BambuLab basically locks down their entire 3D printer ecosystem with this ridiculous cloud authorization system.
You want to print locally via your LAN? Sorry, the cloud needs to authorize your g-code first.
Want to use another slicer to send your job to the printer? Sorry, no.
Would it really still surprise anyone if DRM'd filaments are next on their agenda? Their printers are good, their prices are cheap, but please, stop supporting this company.
https://blog.bambulab.com/firmware-update-introducing-new-authorization-control-system-2/
...and less than 24 hours later, the BambuConnect app has been de-obfuscated, including Bambu's private key to sign HTTP requests.
https://hastebin.skyra.pw/pufugimoye.js
So much for their laughable security claims.
@fribbledom
Serves them right, lmao. Still glad I don't own a Bambu printer
@fribbledom ffffuck this noise... I hated them for the constant astroturfing, now I hate them even more...
@fribbledom thanks for posting this, I stirred up some shit on Reddit.

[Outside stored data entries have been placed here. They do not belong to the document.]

-- ==== Sys2Proof/Config.lean ====
section
/-! DEFINITION. What an implementation fixes: the constants of rule R6, the open parameters of rule R7, and the
free values. -/

namespace Sys2Proof

/-- The 21 logical register names of R190, in the order of their `regid` numbers 0..20. -/
inductive RegName
  | tempC | tempU1 | tempU2
  | co2V0 | co2V1 | co2V2 | co2RawNpc
  | presU0 | presU1
  | interval | filter | offset | cust1 | cust2
  | fwVersion | serial | name | mode | status | detailedStatus | trigger
  deriving DecidableEq, Repr

/-- Every logical register name, in `regid` order (R190). -/
def RegName.all : List RegName :=
  [.tempC, .tempU1, .tempU2, .co2V0, .co2V1, .co2V2, .co2RawNpc, .presU0, .presU1, .interval, .filter,
    .offset, .cust1, .cust2, .fwVersion, .serial, .name, .mode, .status, .detailedStatus, .trigger]

/-- The decode kinds of R180 and R191. -/
inductive DecodeKind
  | rawU16 | signed16 | ieeeLikeFloat | byteBlob
  deriving DecidableEq, Repr

/-- The tuple the source gives for a register (R191), without the two access booleans that R190 fixes. -/
structure MapRow where
  address : Word
  wordCount : Word
  kind : DecodeKind
  deriving DecidableEq, Repr

/-- The open part of `REGMAP` (R192): every name but `TEMP_C`, whose entry R195 fixes. -/
structure RegMap where
  tempU1 : MapRow
  tempU2 : MapRow
  co2V0 : MapRow
  co2V1 : MapRow
  co2V2 : MapRow
  co2RawNpc : MapRow
  presU0 : MapRow
  presU1 : MapRow
  interval : MapRow
  filter : MapRow
  offset : MapRow
  cust1 : MapRow
  cust2 : MapRow
  fwVersion : MapRow
  serial : MapRow
  name : MapRow
  mode : MapRow
  status : MapRow
  detailedStatus : MapRow
  trigger : MapRow
  deriving DecidableEq, Repr

/-- One quantity of a fixed bulk layout: `width` bytes from `offset`, read as an integer and scaled by
`num / den`. -/
structure BulkField where
  offset : Nat
  width : Nat
  bigEndian : Bool
  signed : Bool
  num : Int
  den : Nat
  deriving DecidableEq, Repr

/-- `BULK_LAYOUT` (R7, R84): a layout written out, or one of the layouts left open, known by an index only. -/
inductive BulkLayout
  | linear (temperature co2 pressure : BulkField)
  | other (k : Nat)
  deriving DecidableEq, Repr

/-- `STATUS_STRING` (R7, R317): the six human-readable strings. -/
structure StatusStrings where
  success : String
  notAcknowledged : String
  checksumError : String
  registerWriteMismatch : String
  invalidIntervalInput : String
  invalidFilterInput : String
  deriving DecidableEq, Repr

/-- The open parameters of R7. -/
structure Config where
  regmap : RegMap
  modeContinuous : Word
  modeSingleShot : Word
  trigVal : Word
  bitDataReady : Fin 16
  bitTrigReady : Fin 16
  bulkCmd : List Byte
  bulkLayout : BulkLayout
  rxbufDepth : Nat
  strings : StatusStrings
  deriving DecidableEq, Repr

namespace Config

/-! ### The constants of R6 -/

/-- Reflected CRC-16 polynomial (R6). -/
def crcPoly : Word := 0xA001#16
/-- Initial accumulator value (R6). -/
def crcInit : Word := 0xFFFF#16
/-- Implicit leading byte of every checksum computation (R6); a constant of its own, not read from `periphAddr` (R29). -/
def crcPrefix : Byte := 0x5F#8
/-- Function code of a read request (R6). -/
def fcRead : Byte := 0x03#8
/-- Function code of a single-register write request (R6). -/
def fcWrite : Byte := 0x06#8
/-- Bus address of the checksum-validated path (R6, R29). -/
def periphAddr : Byte := 0x5F#8
/-- Bus address of the bulk path (R6). -/
def bulkAddr : Byte := 0x5E#8
/-- Length of the bulk reply (R6). -/
def bulkLen : Nat := 8
/-- Length of every request frame and of a write reply (R6, R83). -/
def reqLen : Nat := 7
/-- Exclusive lower bound of the measuring interval (R6). -/
def intervalLoExcl : Int := 99
/-- Exclusive upper bound of the measuring interval (R6). -/
def intervalHiExcl : Int := 36001
/-- Exclusive lower bound of the filter coefficient (R6). -/
def filterLoExcl : Int := 0
/-- Exclusive upper bound of the filter coefficient (R6). -/
def filterHiExcl : Int := 21
/-- Exponent bias of the float decoder (R6). -/
def floatBias : Int := 127
/-- Fractional bits that take part in a float value (R6). -/
def floatFracBits : Nat := 22
/-- The one register-map entry the source shows (R6, R195). -/
def tempCRow : MapRow := { address := 0x03EA#16, wordCount := 2#16, kind := .ieeeLikeFloat }

/-! ### Free values: no body, so nothing can be proved of them -/

/-- FREE VALUE. The bulk layouts that the source does not give (R84, R275): (temperature, CO₂, pressure). -/
opaque openBulkLayout : Nat → List Byte → Rat × Rat × Rat

/-- FREE VALUE. The byte that a measurement puts into a cell of a measurement register, by the number of the measurement
and the cell (R293, R296; log 35). -/
opaque measured : Nat → Nat → Byte

/-- FREE VALUE. A byte of the device's spaces that nothing in the model has written (U3), by its cell. -/
opaque unknownByte : Nat → Byte

/-! ### The named instance of 93_implementation_defined.md section 3 -/

/-- PRESUMED (log 3): `REGMAP_I`, the candidate map of 93_implementation_defined.md section 3.1, general knowledge. -/
def candidateMap : RegMap where
  tempU1 := ⟨0x03EC#16, 2#16, .ieeeLikeFloat⟩
  tempU2 := ⟨0x03F0#16, 2#16, .ieeeLikeFloat⟩
  co2V0 := ⟨0x0424#16, 2#16, .ieeeLikeFloat⟩
  co2V1 := ⟨0x0426#16, 2#16, .ieeeLikeFloat⟩
  co2V2 := ⟨0x0428#16, 2#16, .ieeeLikeFloat⟩
  co2RawNpc := ⟨0x042A#16, 2#16, .ieeeLikeFloat⟩
  presU0 := ⟨0x04B0#16, 2#16, .ieeeLikeFloat⟩
  presU1 := ⟨0x04B2#16, 2#16, .ieeeLikeFloat⟩
  interval := ⟨0x1450#16, 1#16, .rawU16⟩
  filter := ⟨0x1451#16, 1#16, .rawU16⟩
  offset := ⟨0x1452#16, 1#16, .signed16⟩
  cust1 := ⟨0x16A8#16, 1#16, .rawU16⟩
  cust2 := ⟨0x16A9#16, 1#16, .rawU16⟩
  fwVersion := ⟨0x0008#16, 1#16, .rawU16⟩
  serial := ⟨0x0000#16, 8#16, .byteBlob⟩
  name := ⟨0x0009#16, 8#16, .byteBlob⟩
  mode := ⟨0x01F8#16, 1#16, .rawU16⟩
  status := ⟨0x01F9#16, 1#16, .rawU16⟩
  detailedStatus := ⟨0x0259#16, 1#16, .rawU16⟩
  trigger := ⟨0x01FA#16, 1#16, .rawU16⟩

/-- PRESUMED: the candidate bulk layout of 93_implementation_defined.md section 3.2; no part of `candidate`, which
leaves the layout open (log 5). Whether the temperature is signed is "not recalled": unsigned here. -/
def candidateBulkLayout : BulkLayout :=
  .linear
    { offset := 2, width := 2, bigEndian := true, signed := false, num := 1, den := 100 }
    { offset := 0, width := 2, bigEndian := true, signed := false, num := 1, den := 1 }
    { offset := 6, width := 2, bigEndian := true, signed := false, num := 1, den := 10 }

/-- PRESUMED (log 3), the bulk layout open (log 5), the strings placeholders (log 4): the one named instance of the
configuration, which `State.reset` carries. No statement rests on it. -/
def candidate : Config where
  regmap := candidateMap
  modeContinuous := 0x0000#16
  modeSingleShot := 0x0001#16
  trigVal := 0x0001#16
  bitDataReady := 0
  bitTrigReady := 1
  bulkCmd := [0x00#8]
  bulkLayout := .other 0
  rxbufDepth := 20
  strings :=
    { success := "Success"
      notAcknowledged := "NotAcknowledged"
      checksumError := "ChecksumError"
      registerWriteMismatch := "RegisterWriteMismatch"
      invalidIntervalInput := "InvalidIntervalInput"
      invalidFilterInput := "InvalidFilterInput" }

end Config

end Sys2Proof
end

@fribbledom nice, someone beat me to it, i had the exe open in ghidra on friday but couldn't find anything useful
@fribbledom@mastodon.social
Just to make sure nobody overreacts to this:
It seems like many ppl are misinterpreting the implicationshttps://www.reddit.com/r/BambuLab/comments/1i4k9m2/comment/m7zxwlb/
These keys can only be used to replicate what bambu connect is doing (talking to official API servers in a very limited manner) without relying on closed source binaries.
The overall device security isn't "broken" because of this and it won't allow third party slicers to use e.g. camera live view either
Which breaks the new auth layer they're trying to introduce.
Context is everything: what you quoted is a response to people suggesting they may have used the same private key for other parts of the system, which would be ridiculous.
@fribbledom@mastodon.social I didn't claim otherwise
And you can revoke access for exposed keys in your API, so nothing is broken.
... and then they'll release a new BambuConnect version with a new key? Which then is immediately leaked again?
I'm not sure what you're trying to suggest, this solution simply doesn't work.
@fribbledom@mastodon.social They patch the issue and don't need to leak it anymore.
I'm getting the feeling you're really not quite understanding the situation.
You're supposed to run this software on your desktop. There's no technical way to release this and also keep the key private.
@fribbledom@mastodon.social
There are ways to make this secure, even if the private key is exposed to the user.
A very simple example would be a CA-like system, where the BambuLab-Servers sign the Public-Keys that are generated by the Connector, which can then be verified by the printers.
And yes, such a system can be extended so that 3rd-Party-Systems can still communicate with the printers.